The basic theory of neural networks will not be covered but if you are familiar with forward pass, back propagation and gradient descent and on top of that have some coding experience, you should be be able to follow this article.

What is Chainer?

Chainer is an open sourced Python based framework maintained by Preferred Infrastructure/Preferred Networks in Japan. The company behind the framework put a heavy emphasis on closing the gap between the machine learning research being carried out in academia and the more practical applications of machine learning. They focus on deep learning, IoT, edge-heavy computing with applications in the automobile manufacturing and healthcare markets by for instance developing autonomous cars and factory robots with grasping capabilities.

Why Chainer?

Defining and training simple neural networks with Chainer can be done with just few lines of code. It can also scale to larger models with more complex architecture with little effort. It is a framework for basically anyone, working, studying or researching in neural networks. There are however other alternatives as mentioned in the introduction. This section will explain the characteristics of the framework and why you might want to try it out.
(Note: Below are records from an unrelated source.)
-- ==== Sys2Proof/Machine/FrequencyOps.lean ====
section
/-! DEFINITION. Table clearing and the counting loop (42_frequency.md rules R105, R106). -/

namespace Sys2Proof.Machine

/-- A code-table entry with no code (rule R105). -/
def Code.none : Code := ⟨false, []⟩

/-- `ClearCodes()` (rule R105). -/
def State.clearCodes (s : State) : State :=
  { s with planValid := false, codesValid := false, codes := Vector.replicate 257 Code.none }

/-- `ClearTree()` (rule R105). -/
def State.clearTree (s : State) : State :=
  { s.clearCodes with treeValid := false, store := NodeStore.empty }

/-- `ClearAll()`; FREQ[256] is hardwired (rule R105). -/
def State.clearAll (s : State) : State :=
  { s.clearTree with freq := Vector.replicate 256 0#32 }

/-- FREQ[b] <- FREQ[b] + 1, its token popped (rule R106). -/
def State.countByte (s : State) (b : Byte) (left : List InToken) : State :=
  { s.setFreq b (s.freq[b.toNat] + 1#32) with inq := left }

/-- `CountStream()`'s loop over the tokens on IN, with `n` bytes counted so far (rule R106): a count of 2^32 - 1 that
meets another occurrence raises COUNT_OVERFLOW with the byte popped; `End` writes ORIG_BITS <- 8 * n. -/
def countLoop : List InToken → Nat → State → Run
  | [], n, s => .held { s with inq := [] } [.count n]
  | .byte b :: ts, n, s =>
    if s.freq[b.toNat] = 0xFFFFFFFF#32 then .raised .countOverflow { s with inq := ts }
    else countLoop ts (n + 1) (s.countByte b ts)
  | .eos :: ts, n, s => .done { s with inq := ts, origBits := BitVec.ofNat 64 (8 * n) }
  | .error :: ts, _, s => .raised .ioError { s with inq := ts }

/-- `CountStream()` (rule R106). -/
def countStream (n : Nat) (s : State) : Run := countLoop s.inq n { s with phase := .count }

end Sys2Proof.Machine
end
One major issue with deep learning related tasks is configuring the hyper parameters. Chainer makes this less of a pain. It comes with many layers, activation functions, loss functions and optimization algorithms in a plug-and-play fashion. With a single line of code or a single function call, those components can be added or removed without affecting the rest of the program. The abstraction and class structure of the framework makes it intuitive to learn and start experimenting. We will dig deeper into that in the second part of this series.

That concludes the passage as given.